- _Exercise objective_: When a line of the entries contains "hereAddr", please list that line.

- _Stored data_:
== Segment start ==

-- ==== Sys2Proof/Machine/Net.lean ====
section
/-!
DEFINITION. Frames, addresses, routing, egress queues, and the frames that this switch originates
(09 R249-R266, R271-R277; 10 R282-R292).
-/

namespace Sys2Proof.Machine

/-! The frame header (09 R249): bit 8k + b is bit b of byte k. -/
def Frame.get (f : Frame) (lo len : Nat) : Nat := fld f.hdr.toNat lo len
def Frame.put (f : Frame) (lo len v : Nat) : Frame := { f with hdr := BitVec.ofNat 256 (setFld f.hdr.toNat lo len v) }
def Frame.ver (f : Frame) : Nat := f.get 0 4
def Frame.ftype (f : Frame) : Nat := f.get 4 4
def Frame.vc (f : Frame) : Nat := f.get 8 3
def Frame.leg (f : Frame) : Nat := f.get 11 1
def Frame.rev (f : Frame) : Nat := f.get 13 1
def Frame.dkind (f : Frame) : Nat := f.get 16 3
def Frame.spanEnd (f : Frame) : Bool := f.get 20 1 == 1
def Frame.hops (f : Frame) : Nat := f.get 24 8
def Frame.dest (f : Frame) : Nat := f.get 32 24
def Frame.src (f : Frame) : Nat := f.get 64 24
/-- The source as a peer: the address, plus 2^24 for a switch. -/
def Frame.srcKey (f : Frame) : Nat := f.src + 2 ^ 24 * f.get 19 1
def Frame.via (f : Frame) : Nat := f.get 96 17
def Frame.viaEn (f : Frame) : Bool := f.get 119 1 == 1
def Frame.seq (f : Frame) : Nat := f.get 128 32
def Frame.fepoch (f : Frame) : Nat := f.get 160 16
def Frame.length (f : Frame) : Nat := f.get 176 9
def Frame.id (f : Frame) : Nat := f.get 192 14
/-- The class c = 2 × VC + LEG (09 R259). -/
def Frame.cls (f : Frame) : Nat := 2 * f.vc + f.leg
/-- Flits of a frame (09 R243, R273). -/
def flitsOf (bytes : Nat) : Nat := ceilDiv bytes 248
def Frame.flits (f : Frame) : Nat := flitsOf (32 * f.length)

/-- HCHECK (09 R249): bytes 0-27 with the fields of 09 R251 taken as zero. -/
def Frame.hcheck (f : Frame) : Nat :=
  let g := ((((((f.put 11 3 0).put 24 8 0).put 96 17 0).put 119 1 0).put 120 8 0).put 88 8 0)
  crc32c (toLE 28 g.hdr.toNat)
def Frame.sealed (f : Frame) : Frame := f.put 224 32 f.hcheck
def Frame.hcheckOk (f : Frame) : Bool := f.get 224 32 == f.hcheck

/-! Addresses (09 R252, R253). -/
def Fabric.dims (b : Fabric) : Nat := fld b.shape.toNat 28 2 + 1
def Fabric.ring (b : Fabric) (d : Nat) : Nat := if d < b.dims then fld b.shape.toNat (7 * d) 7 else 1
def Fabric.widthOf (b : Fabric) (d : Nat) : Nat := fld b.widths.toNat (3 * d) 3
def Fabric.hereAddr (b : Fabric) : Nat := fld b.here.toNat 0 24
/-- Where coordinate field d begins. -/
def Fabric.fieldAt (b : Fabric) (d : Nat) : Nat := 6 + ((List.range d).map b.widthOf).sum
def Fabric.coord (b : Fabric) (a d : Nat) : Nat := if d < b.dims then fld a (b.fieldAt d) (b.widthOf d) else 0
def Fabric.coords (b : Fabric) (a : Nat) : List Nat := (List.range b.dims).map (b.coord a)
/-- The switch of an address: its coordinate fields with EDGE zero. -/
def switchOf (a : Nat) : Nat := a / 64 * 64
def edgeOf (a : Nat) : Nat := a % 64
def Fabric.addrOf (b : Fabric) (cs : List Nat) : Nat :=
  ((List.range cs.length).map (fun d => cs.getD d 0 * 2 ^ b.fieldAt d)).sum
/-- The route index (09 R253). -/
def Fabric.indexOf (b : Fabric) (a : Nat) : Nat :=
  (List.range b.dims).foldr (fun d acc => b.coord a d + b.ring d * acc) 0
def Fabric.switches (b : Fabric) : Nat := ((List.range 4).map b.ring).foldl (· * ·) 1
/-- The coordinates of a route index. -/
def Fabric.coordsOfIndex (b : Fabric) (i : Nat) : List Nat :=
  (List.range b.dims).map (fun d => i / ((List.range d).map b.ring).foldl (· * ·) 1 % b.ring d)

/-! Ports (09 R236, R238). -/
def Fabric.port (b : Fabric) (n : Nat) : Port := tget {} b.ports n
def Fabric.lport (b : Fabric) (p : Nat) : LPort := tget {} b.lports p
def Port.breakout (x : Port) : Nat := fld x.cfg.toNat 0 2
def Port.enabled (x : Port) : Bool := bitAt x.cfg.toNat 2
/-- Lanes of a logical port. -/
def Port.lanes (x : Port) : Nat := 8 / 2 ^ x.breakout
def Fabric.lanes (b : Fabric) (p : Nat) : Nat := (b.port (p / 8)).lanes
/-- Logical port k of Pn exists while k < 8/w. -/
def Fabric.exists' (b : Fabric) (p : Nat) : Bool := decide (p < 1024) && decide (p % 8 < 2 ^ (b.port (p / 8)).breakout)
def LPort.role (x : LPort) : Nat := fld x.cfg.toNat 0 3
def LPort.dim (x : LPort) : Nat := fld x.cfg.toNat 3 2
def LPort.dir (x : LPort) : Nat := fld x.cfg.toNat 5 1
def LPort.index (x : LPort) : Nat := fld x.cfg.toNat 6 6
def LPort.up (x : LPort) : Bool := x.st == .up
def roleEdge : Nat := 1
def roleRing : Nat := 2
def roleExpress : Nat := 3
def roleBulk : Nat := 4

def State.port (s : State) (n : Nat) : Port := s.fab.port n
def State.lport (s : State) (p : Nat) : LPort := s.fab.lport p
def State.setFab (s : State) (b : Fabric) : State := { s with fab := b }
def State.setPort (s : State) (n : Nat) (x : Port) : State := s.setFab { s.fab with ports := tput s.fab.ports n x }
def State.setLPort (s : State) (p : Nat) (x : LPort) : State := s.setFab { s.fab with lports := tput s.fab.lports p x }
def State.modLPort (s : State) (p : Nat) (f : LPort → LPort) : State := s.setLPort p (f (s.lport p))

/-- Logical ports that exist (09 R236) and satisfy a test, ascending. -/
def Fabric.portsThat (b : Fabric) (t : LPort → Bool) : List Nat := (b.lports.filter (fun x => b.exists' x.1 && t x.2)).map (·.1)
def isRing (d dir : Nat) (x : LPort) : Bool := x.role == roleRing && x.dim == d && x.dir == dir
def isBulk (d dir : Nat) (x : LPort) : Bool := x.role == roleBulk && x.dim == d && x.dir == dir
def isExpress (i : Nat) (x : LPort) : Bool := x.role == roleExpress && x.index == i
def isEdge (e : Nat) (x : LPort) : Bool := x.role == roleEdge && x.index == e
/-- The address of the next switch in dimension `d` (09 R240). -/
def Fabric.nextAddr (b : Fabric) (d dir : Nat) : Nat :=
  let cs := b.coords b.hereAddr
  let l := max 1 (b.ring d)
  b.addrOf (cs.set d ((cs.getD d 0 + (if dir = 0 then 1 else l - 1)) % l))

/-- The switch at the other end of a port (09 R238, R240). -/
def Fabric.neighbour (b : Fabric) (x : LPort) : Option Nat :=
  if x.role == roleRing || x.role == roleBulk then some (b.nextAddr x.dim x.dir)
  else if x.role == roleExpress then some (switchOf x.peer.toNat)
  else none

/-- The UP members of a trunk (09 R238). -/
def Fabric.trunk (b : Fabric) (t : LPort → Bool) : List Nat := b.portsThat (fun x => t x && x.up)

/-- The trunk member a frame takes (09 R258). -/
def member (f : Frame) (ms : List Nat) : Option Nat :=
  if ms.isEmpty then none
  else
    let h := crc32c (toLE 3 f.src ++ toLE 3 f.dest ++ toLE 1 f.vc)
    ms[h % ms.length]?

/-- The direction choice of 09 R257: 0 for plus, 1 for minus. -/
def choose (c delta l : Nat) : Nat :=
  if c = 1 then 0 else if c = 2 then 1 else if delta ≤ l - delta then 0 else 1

== Segment end ==

- _Reply to the task_:
def Fabric.hereAddr (b : Fabric) : Nat := fld b.here.toNat 0 24
  let cs := b.coords b.hereAddr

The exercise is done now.